What is required:
Start at the line in the entries below that contains "write ANS_TO. -/", stop at the line that contains "def Obligations.OnlyTransmissionsReachTheBus : Prop", and output exactly the lines in that span, both ends included.

--- Record set Enclosed Below ---

/-- R235, R242 to R246: a host write operation with legal parameters whose WVERIFY is confirmed reports the
confirmed value. It has sent the write request for the value its rule names to the record its map selects,
once in every attempt, and at last the confirming read request, which is left in TX. -/
def Obligations.HostWriteOperationsReportTheConfirmedValue : Prop :=
  ∀ (i : Instr) (code : Nat) (key : List Byte) (val : Byte) (name : String) (s : State) (sel : Selection)
    (w : WriteDesc) (v : VerifyDesc) (r : ReadDesc) (failed : List FailedAttempt) (write read : Exchange)
    (rest : List LinkEvent) (ts ts' : List Nat),
    ((∃ c m : Byte, i = .op10 (.num c.toNat) (.num m.toNat) ∧ code = 10 ∧ key = [c, m] ∧ val = m ∧
        name = "confirmed mode") ∨
      (∃ c m x : Byte, i = .op11 (.num c.toNat) (.num m.toNat) (.num x.toNat) ∧ code = 11 ∧ key = [c, m] ∧
        val = x ∧ name = "confirmed temperature") ∨
      (∃ x : Byte, i = .op12 (.num x.toNat) ∧ code = 12 ∧ key = [] ∧ val = x ∧ name = "confirmed temperature") ∨
      (∃ m : Byte, i = .op13 (.num m.toNat) ∧ code = 13 ∧ key = [] ∧ val = m ∧ name = "confirmed mode") ∨
      (∃ m : Byte, i = .op14 (.num m.toNat) ∧ code = 14 ∧ key = [] ∧ val = (s.cfg.cat.charge.lookup m).getD m ∧
        name = "confirmed flag")) →
    (∀ kp ∈ checkedParams i, ParamGood kp) →
    s.cfg.cat.writeOp.lookup (code, key) = some sel →
    Confirmed s sel.wd val sel.vd w v r failed write read rest ts ts' →
    ∃ t, exec i s = .next t ∧ Frame t read.reply ∧ Holds t.tx (readRequest s.cfg r) ∧
      Sends (failed.flatMap (FailedAttempt.sends s.cfg w val r) ++ transmitted (writeRequest s.cfg w val) ++
        transmitted (readRequest s.cfg r)) s t ∧
      t.host.reports = s.host.reports ++ [.success [(name, expected v.expect val)]] ∧
      t.host.pending = s.host.pending ∧ t.rc = s.cfg.retryMax - failed.length - 1 ∧
      t.env.arrivals = rest ∧
      (∀ m, 2 ≤ m → write.reply.length ≤ m → read.reply.length ≤ m → (∀ a ∈ failed, a.longest ≤ m) →
        KeptFrom 7 m s t) ∧
      t = { succeededWith (expected v.expect val) s with
        tx := t.tx, rx := t.rx, rxlen := t.rxlen, bt := .validated, rc := t.rc, tTx := t.tTx,
        xcnt := t.xcnt, env := t.env, host := t.host }

/-- R123, R235: a host write operation with a bad parameter reports ParameterOutOfRange and touches
neither the bus nor anything of the block but STATUS and RESV; when a parameter could not be parsed,
not even those. That the report names the cause is log entry 30. -/
def Obligations.BadParametersTouchNoBus : Prop :=
  ∀ (i : Instr) (s : State), (∃ kp ∈ checkedParams i, ¬ ParamGood kp) →
    ∃ t, exec i s = .next t ∧ t.host.reports = s.host.reports ++ [.failure .parameterOutOfRange] ∧
      t = { s with status := t.status, resv := t.resv, host := t.host } ∧
      t.host.pending = s.host.pending ∧
      ((∃ kp ∈ checkedParams i, kp.2 = .malformed) → SameBlock s t)

/-- R248, R232: host operation 25 sets the answer-timeout and reports it, or reports
ParameterOutOfRange (a cause in a report: log entry 30) and leaves it. -/
def Obligations.HostTimeoutOperation : Prop :=
  ∀ (s : State) (n : Nat),
    (1 ≤ n ∧ n ≤ 255 → exec (.op25 (.num n)) s =
      .next (report (.success [("applied timeout", n)]) { succeededWith n s with ansTo := BitVec.ofNat 8 n })) ∧
    (n = 0 → exec (.op25 (.num n)) s = .next (report (.failure .parameterOutOfRange) (failedWith 1 s))) ∧
    (255 < n → exec (.op25 (.num n)) s = .next (report (.failure .parameterOutOfRange) s)) ∧
    exec (.op25 .malformed) s = .next (report (.failure .parameterOutOfRange) s)

/-- R247, R271: host operations 21 to 24 are refused by name; operation 20 resets the block when
REBOOT_RESETS says so (log entry 15) and is refused otherwise. -/
def Obligations.OperationsOutsideTheBlockAreRefused : Prop :=
  ∀ (s : State) (tz : HostParam),
    exec (.op21 tz) s = .refused (.outsideBlock .reconfigureNetwork) ∧
    exec .op22 s = .refused (.outsideBlock .readStatisticsBasic) ∧
    exec .op23 s = .refused (.outsideBlock .readStatisticsFull) ∧
    exec .op24 s = .refused (.outsideBlock .resetStatistics) ∧
    (s.cfg.rebootResets = false → exec .op20 s = .refused (.outsideBlock .rebootGateway)) ∧
    (s.cfg.rebootResets = true → exec .op20 s =
      .next { State.resetWith s.cfg s.env s.host.pending with host := s.host })

/-- R249: a host operation that ends reports exactly one outcome: success only with STATUS a success,
and a failure with the cause the block keeps in STATUS, unless a parameter is malformed or above 255 and the
host itself turned it away as ParameterOutOfRange (log entry 16). That the report carries the cause is
log entry 30. A block command reports none. -/
def Obligations.HostOperationsReportOnce : Prop :=
  ∀ (i : Instr) (s t : State), exec i s = .next t → t.host.pending = s.host.pending ∧
    (isCommand i = true → t.host = s.host) ∧
    (isCommand i = false → i ≠ .op20 → ∃ rep, t.host.reports = s.host.reports ++ [rep] ∧
      ((∃ fields, rep = .success fields ∧ t.status = 0x01) ∨
        ∃ c, rep = .failure c ∧ (t.status = BitVec.ofNat 8 (2 * c.code) ∨
          c = .parameterOutOfRange ∧ ∃ p ∈ hostParams i, Unpresentable p)))

/-! ## Whole-machine rules -/

/-- R24: a block command that ends leaves STATUS a success with CAUSE = NONE, or a failure with one of the
causes 1 to 8 (and then RESV = 0, R262); after reset STATUS is 0x00. -/
def Obligations.CommandsReportOneOutcome : Prop :=
  (∀ (i : Instr) (s t : State), isCommand i = true → exec i s = .next t →
    t.status = 0x01 ∨ ∃ code, 1 ≤ code ∧ code ≤ 8 ∧ t.status = BitVec.ofNat 8 (2 * code) ∧ t.resv = false) ∧
  ∀ cfg env pending, (State.resetWith cfg env pending).status = 0x00

/-- R28, R30, R31, R32, R27, R26, R25, R23: which commands write which register. -/
def Obligations.RegistersHaveTheirWriters : Prop :=
  ∀ (i : Instr) (s t : State), exec i s = .next t → runsExchanges i = false → i ≠ .op20 →
    (t.tx = s.tx ∨ i = .crcgen ∨ (∃ a b c, i = .encrd a b c) ∨ ∃ a b c d, i = .encwr a b c d) ∧
    (t.rx = s.rx ∧ t.rxlen = s.rxlen ∨ i = .await ∨ i = .recv) ∧
    (t.ansTo = s.ansTo ∨ (∃ v, i = .setto v) ∨ ∃ v, i = .op25 v) ∧
    (t.bt = s.bt ∨ i = .await ∨ i = .xmit ∨ i = .recv ∨ i = .fvalid ∨ i = .dack ∨ (∃ a b c, i = .encrd a b c) ∨
      ∃ a b c d, i = .encwr a b c d) ∧
    t.rc = s.rc ∧
    (t.tTx = s.tTx ∧ t.xcnt = s.xcnt ∨ i = .xmit) ∧
    (t.env = s.env ∨ i = .await ∨ i = .xmit ∨ i = .recv) ∧
    t.fault = s.fault ∧ t.refusal = s.refusal

/-- R6, R66: what the block was built with never changes. -/
def Obligations.ParametersNeverChange : Prop := ∀ s t : State, step s = .next t → t.cfg = s.cfg

/-- R27: only SETTO, host operation 25, and a reset write ANS_TO. -/
def Obligations.OnlySettoChangesTheTimeout : Prop :=
  ∀ s t : State, step s = .next t → t.ansTo ≠ s.ansTo →
    (∃ v, nextInstr s = some (.setto v)) ∨ (∃ v, nextInstr s = some (.op25 v)) ∨ nextInstr s = some .op20 ∨
      nextIsReset s

/-- R175, R61: the send log only grows, and only XMIT and the commands that run it make it grow. -/
def Obligations.OnlyTransmissionsReachTheBus : Prop :=
  ∀ s t : State, step s = .next t → s.env.sent <+: t.env.sent ∧
    (t.env.sent ≠ s.env.sent → ∃ i, nextInstr s = some i ∧
      (runsExchanges i = true ∨ i = .xmit ∧ s.bt = .transmitting))

/-- R26, R24, R28, R175, R192: the invariant holds after reset. -/
def Obligations.ResetMeetsTheInvariant : Prop :=
  (∀ cfg env pending, Inv (State.resetWith cfg env pending)) ∧ Inv State.reset

/-- R26, R24, R28, R175, R192: every step keeps the invariant: the buffers keep their form and bounds, the
registers legal values, and BT_STATE = TRANSMITTING means that a poll of this controller is what was
captured last. -/
def Obligations.StepKeepsTheInvariant : Prop := ∀ s t : State, Inv s → step s = .next t → Inv t

/-- R102, R104, R149, R192: in a state that meets the invariant an instruction meets an unwritten byte only
where CRCGEN or XMIT reads a frame that was never built. -/
def Obligations.InvariantRulesOutUnwrittenReads : Prop :=
  ∀ (i : Instr) (s : State) (buffer : Buffer) (k : Nat), Inv s → exec i s = .fault (.unwrittenRead buffer k) →
    buffer = .tx ∧ k = 0 ∧ s.tx = [] ∧ (i = .crcgen ∨ i = .xmit)

end
end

--- End of Enclosed Record set ---

Result of the exercise:
/-- R27: only SETTO, host operation 25, and a reset write ANS_TO. -/
def Obligations.OnlySettoChangesTheTimeout : Prop :=
  ∀ s t : State, step s = .next t → t.ansTo ≠ s.ansTo →
    (∃ v, nextInstr s = some (.setto v)) ∨ (∃ v, nextInstr s = some (.op25 v)) ∨ nextInstr s = some .op20 ∨
      nextIsReset s

/-- R175, R61: the send log only grows, and only XMIT and the commands that run it make it grow. -/
def Obligations.OnlyTransmissionsReachTheBus : Prop :=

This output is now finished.